→ Required work
Below are records; reproduce exactly the lines from the one that has "sameDriver (driverStep s)" through the one that has "have he' : (s.beside", ends included, and nothing more.

→ Data supplied
- - - - - - -
/-- The Engine moves where its guard holds (R104). -/
theorem engineStep_ne_self_of_enabled {s : State} (he : s.engineEnabled = true) : engineStep s ≠ .next s := by
  cases hs : s.st with
  | idle =>
    obtain ⟨hb, ho⟩ : s.bbusy = false ∧ s.outAvail = true := by simpa [State.engineEnabled, hs] using he
    obtain ⟨b, rest, ho⟩ := outq_of_avail ho
    exact engineStep_ne_self (engineStep_idle_of_cons hs hb ho) (.inl (by simp [hs, State.latch]))
  | decode => exact engineStep_decode_ne_self hs
  | countHigh =>
    obtain ⟨b, rest, ho⟩ := outq_of_avail (s := s) (by simpa only [State.engineEnabled, hs] using he)
    exact engineStep_ne_self (engineStep_countHigh_of_cons hs ho) (.inl (by simp [hs, State.highTaken]))
  | countLow =>
    obtain ⟨b, rest, ho⟩ := outq_of_avail (s := s) (by simpa only [State.engineEnabled, hs] using he)
    exact engineStep_ne_self (engineStep_countLow_of_cons hs ho) (.inl (by simp [hs]))
  | writeFirst =>
    obtain ⟨b, rest, ho⟩ := outq_of_avail (s := s) (by simpa only [State.engineEnabled, hs] using he)
    exact engineStep_ne_self ((engineStep_writeFirst hs).trans (congrArg _ (writeFirstStep_of_cons ho)))
      (.inl (by simp [hs]))
  | write => exact engineStep_write_ne_self hs he
  | report =>
    have hr : s.inReady = true := by simpa only [State.engineEnabled, hs] using he
    exact engineStep_ne_self ((engineStep_report hs).trans (congrArg _ (reportStep_of_ready hr))) (.inl (by simp [hs]))
  | readFirst =>
    exact engineStep_ne_self ((engineStep_readFirst hs).trans (congrArg _ (readFirstStep_eq s))) (.inl (by simp [hs]))
  | read => exact engineStep_read_ne_self hs he

/-- Settles O30: a disabled Engine holds, and an enabled one changes something. -/
theorem engineHoldsExactlyWhenDisabled : Obligations.EngineHoldsExactlyWhenDisabled := by
  refine fun s => ⟨⟨fun h => ?_, engineStep_of_disabled⟩, ?_⟩
  · by_contra he
    exact engineStep_ne_self_of_enabled (eq_true_of_ne_false he) h
  · rintro (hs | hs) <;> rw [State.engineEnabled, hs]

end Machine
end Sys2Proof
end

section
/-! PROOFS. The Bus agent (R29): what a completion does, then O36; no other step touches the Primitive's outputs and the trace, then
O37. -/

namespace Sys2Proof
namespace Machine

theorem busStep_of_flight {s : State} {o : BusOp} (hb : s.bbusy = true) (hp : s.bpend = some o) :
    busStep s = (s.complete o).busDone := by
  simp only [busStep, hb, hp, if_true]

/-- Settles O36: each operation completes in its own way. -/
theorem busCompletes : Obligations.BusCompletes :=
  fun _ hb => ⟨fun hp => busStep_of_flight hb hp, fun hp => busStep_of_flight hb hp,
    fun _ hp => busStep_of_flight hb hp, fun _ hp => busStep_of_flight hb hp⟩

/-- A completion adds one event to the trace; nothing else touches the outputs and the trace. -/
theorem BusMove.outputs_cases {s t : State} (h : BusMove s t) :
    sameBusOutputs s t ∨ (s.bbusy = true ∧ ∃ e, t.blog = s.blog ++ [e]) := by
  cases h with
  | hold | empty => exact .inl ⟨rfl, rfl, rfl⟩
  | start hb | stop hb | write _ hb | read _ hb => exact .inr ⟨hb, _, rfl⟩

/-- Settles O37: only the Bus agent completes an operation. -/
theorem busOutputsChangeOnlyByCompletion : Obligations.BusOutputsChangeOnlyByCompletion := by
  intro s t h
  obtain ⟨_, hm⟩ | ⟨ha, hm⟩ | ⟨_, rfl⟩ := step_cases h
  · exact .inl (engineStep_move hm).frame.1
  · exact (hm ▸ busStep_move s.advance).outputs_cases.imp_right fun h => ⟨ha, h⟩
  · obtain ⟨_, hb, _⟩ := driverStep_frame s.advance
    exact .inl hb

end Machine
end Sys2Proof
end

section
/-! PROOFS. What the agents share (R31, R32, R180): the Driver works on what only it writes and the channels, the Engine on its
registers, the handshake and the channels, the Bus agent on the bus; then O57. -/

namespace Sys2Proof
namespace Machine

/-- The Driver writes no register of the Engine. -/
theorem DriverMove.engine {s t : State} (h : DriverMove s t) : sameEngine s t := by
  cases h <;> exact ⟨rfl, rfl, rfl, rfl⟩

/-- The Bus agent writes no register of the Engine. -/
theorem BusMove.engine {s t : State} (h : BusMove s t) : sameEngine s t := by
  cases h <;> exact ⟨rfl, rfl, rfl, rfl⟩

theorem BusMove.setting {s t : State} (h : BusMove s t) : sameSetting s t := by
  cases h <;> exact ⟨rfl, rfl, rfl⟩

/-- The Driver moves one byte or none. -/
theorem DriverMove.moves_one {s t : State} (h : DriverMove s t) :
    (t.outq = s.outq ∧ t.inq = s.inq) ∨ (t.inq = s.inq ∧ ∃ b, t.outq = s.outq ++ [b]) ∨
    (t.outq = s.outq ∧ ∃ b, s.inq = b :: t.inq) := by
  cases h with
  | hold | refuse => exact .inl ⟨rfl, rfl⟩
  | push => exact .inr (.inl ⟨rfl, _, rfl⟩)
  | pop _ _ b _ _ _ hi | done _ _ b _ _ _ _ hi | again _ _ _ b _ _ _ hi => exact .inr (.inr ⟨rfl, b, hi⟩)

/-- An enabled Driver does the same to its own state and the channels where these and the parameters are the same. -/
theorem driverMove_congr {s u v : State} (hd : sameDriver s u) (ho : u.outq = s.outq) (hi : u.inq = s.inq)
    (hp : u.par = s.par) (hv : driverMove s = some v) :
    ∃ w, driverMove u = some w ∧ sameDriver v w ∧ w.outq = v.outq ∧ w.inq = v.inq := by
  have hv' : driverMove (s.overBus u) = some (v.overBus u) := by rw [driverMove_overBus, hv]; rfl
  obtain ⟨x, k, -, hvx, hw⟩ := driverMove_beside (s := s.overBus u) (t := u) hd hp ⟨rfl, rfl⟩ rfl ⟨hp, rfl, rfl⟩
    (ho ▸ Nat.le_refl _) [] (by rw [List.append_nil]; exact hi) hv'
  have houtq : v.outq = s.outq ++ x := congrArg State.outq hvx
  have hinq : v.inq = s.inq.drop k := congrArg State.inq hvx
  refine ⟨_, hw, ⟨rfl, rfl, rfl, rfl⟩, ?_, ?_⟩
  · rw [houtq, ← ho]; rfl
  · rw [hinq, ← hi]; rfl

theorem driverStep_congr {s u : State} (hd : sameDriver s u) (ho : u.outq = s.outq) (hi : u.inq = s.inq)
    (hp : u.par = s.par) :
    sameDriver (driverStep s) (driverStep u) ∧ (driverStep u).outq = (driverStep s).outq ∧
    (driverStep u).inq = (driverStep s).inq := by
  cases hs : driverMove s with
  | some v =>
    obtain ⟨w, hw, h⟩ := driverMove_congr hd ho hi hp hs
    rwa [driverMove_eq hs, driverMove_eq hw]
  | none =>
    cases hu : driverMove u with
    | some w =>
      obtain ⟨hc, hj, hr, hf⟩ := hd
      obtain ⟨v, hv, -⟩ :=
        driverMove_congr (s := u) (u := s) ⟨hc.symm, hj.symm, hr.symm, hf.symm⟩ ho.symm hi.symm hp.symm hu
      cases hs.symm.trans hv
    | none =>
      rw [driverStep_of_none hs, driverStep_of_none hu]
      exact ⟨hd, ho, hi⟩

/-- The Engine does the same where only what it does not read differs. -/
theorem engineStep_beside_same {s t : State} (u : State) (h : engineStep s = .next t) :
    engineStep (s.beside u [] 0) = .next (t.beside u [] 0) := by
  cases he : s.engineEnabled with
  | false =>
    have he' : (s.beside u [] 0).engineEnabled = false := by
      simpa [State.engineEnabled, State.beside, State.outAvail, State.inReady, State.countIsOne] using he
    cases (engineStep_of_disabled he).symm.trans h
    exact engineStep_of_disabled he'
  | true =>
    by_cases hn : s.par.starvedWrite = .hold ∨ s.starved = false
    · exact engineStep_beside u [] 0 (Nat.zero_le _) he hn h
    · obtain ⟨hm, hs⟩ : s.par.starvedWrite ≠ .hold ∧ s.starved = true := by simpa using hn
      have hm : s.par.starvedWrite = .redecrement := by cases hq : s.par.starvedWrite <;> simp_all
      simp only [State.starved, Bool.and_eq_true, beq_iff_eq, bne_iff_ne, Bool.not_eq_true', List.isEmpty_iff] at hs
      obtain ⟨⟨⟨⟨h1, h2⟩, h3⟩, h4⟩, h5⟩ := hs
      cases (engineStep_starved h1 h2 h3 h4 h5 hm).symm.trans h
      exact engineStep_starved (s := s.beside u [] 0) h1 h2 h3 h4 (by simp [State.beside, h5]) hm

/-- Two states that agree on what the Engine reads differ only in what it does not read. -/
theorem eq_beside {s u : State} (he : sameEngine s u) (hf : sameFlight s u) (ha : u.back = s.back)
    (hb : u.bbyte = s.bbyte) (ho : u.outq = s.outq) (hi : u.inq = s.inq) (hp : u.par = s.par) :
    u = s.beside u [] 0 := by
  obtain ⟨h1, h2, h3, h4⟩ := he
  obtain ⟨h5, h6⟩ := hf
  simp only [State.beside, List.append_nil, List.drop_zero, ← h1, ← h2, ← h3, ← h4, ← h5, ← h6, ← ha, ← hb, ← ho, ← hi,
    ← hp]

/-- The Bus agent does the same where the bus and the devices' answers are the same. -/
theorem busStep_congr {s u : State} (hf : sameFlight s u) (hb : sameBusOutputs s u) (hd : sameDraws s u) :
    sameFlight (busStep s) (busStep u) ∧ sameBusOutputs (busStep s) (busStep u) ∧
    sameDraws (busStep s) (busStep u) := by
  obtain ⟨h1, h2⟩ := hf
  obtain ⟨h3, h4, h5⟩ := hb
  obtain ⟨h6, h7⟩ := hd
  unfold busStep
  rw [h1, h2]
  split_ifs
  · rcases s.bpend with _ | (_ | _ | b | a) <;>
      simp [sameFlight, sameBusOutputs, sameDraws, State.complete, State.busDone, State.drawAck, State.drawByte, h3, h4,
        h5, h6, h7]
  · exact ⟨⟨h1, h2⟩, ⟨h3, h4, h5⟩, h6, h7⟩

/-- Settles O57: for each agent what its moves write, and that it does the same where what it reads is the same. -/
theorem agentsShareOnlyTheChannels : Obligations.AgentsShareOnlyTheChannels := by
  refine ⟨fun s => ?driver, fun s u => driverStep_congr, fun s t h => ?engine, fun s t u he hf ha hb ho hi hp h => ?reads,
    fun s => ?bus, fun s u => busStep_congr⟩
  case driver =>
    obtain ⟨hf, hb, hd, hs⟩ := driverStep_frame s
    have hm := driverStep_move s
    exact ⟨hm.engine, hf, hb, hd, hs, hm.moves_one⟩
  case engine =>
    obtain ⟨hb, hd, hr, hs⟩ := (engineStep_move h).frame
    exact ⟨hd, hb, hr, hs⟩
  case reads =>
    rw [eq_beside he hf ha hb ho hi hp]
    exact ⟨_, engineStep_beside_same u h, ⟨rfl, rfl, rfl, rfl⟩, ⟨rfl, rfl⟩, List.append_nil _, rfl⟩
  case bus =>
    have hm := busStep_move s
    obtain ⟨ho, -, hi⟩ := hm.channels
    exact ⟨hm.driver, hm.engine, ho, hi, hm.setting⟩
- - - - - - -
→ Answer for this exercise
    sameDriver (driverStep s) (driverStep u) ∧ (driverStep u).outq = (driverStep s).outq ∧
    (driverStep u).inq = (driverStep s).inq := by
  cases hs : driverMove s with
  | some v =>
    obtain ⟨w, hw, h⟩ := driverMove_congr hd ho hi hp hs
    rwa [driverMove_eq hs, driverMove_eq hw]
  | none =>
    cases hu : driverMove u with
    | some w =>
      obtain ⟨hc, hj, hr, hf⟩ := hd
      obtain ⟨v, hv, -⟩ :=
        driverMove_congr (s := u) (u := s) ⟨hc.symm, hj.symm, hr.symm, hf.symm⟩ ho.symm hi.symm hp.symm hu
      cases hs.symm.trans hv
    | none =>
      rw [driverStep_of_none hs, driverStep_of_none hu]
      exact ⟨hd, ho, hi⟩

/-- The Engine does the same where only what it does not read differs. -/
theorem engineStep_beside_same {s t : State} (u : State) (h : engineStep s = .next t) :
    engineStep (s.beside u [] 0) = .next (t.beside u [] 0) := by
  cases he : s.engineEnabled with
  | false =>
    have he' : (s.beside u [] 0).engineEnabled = false := by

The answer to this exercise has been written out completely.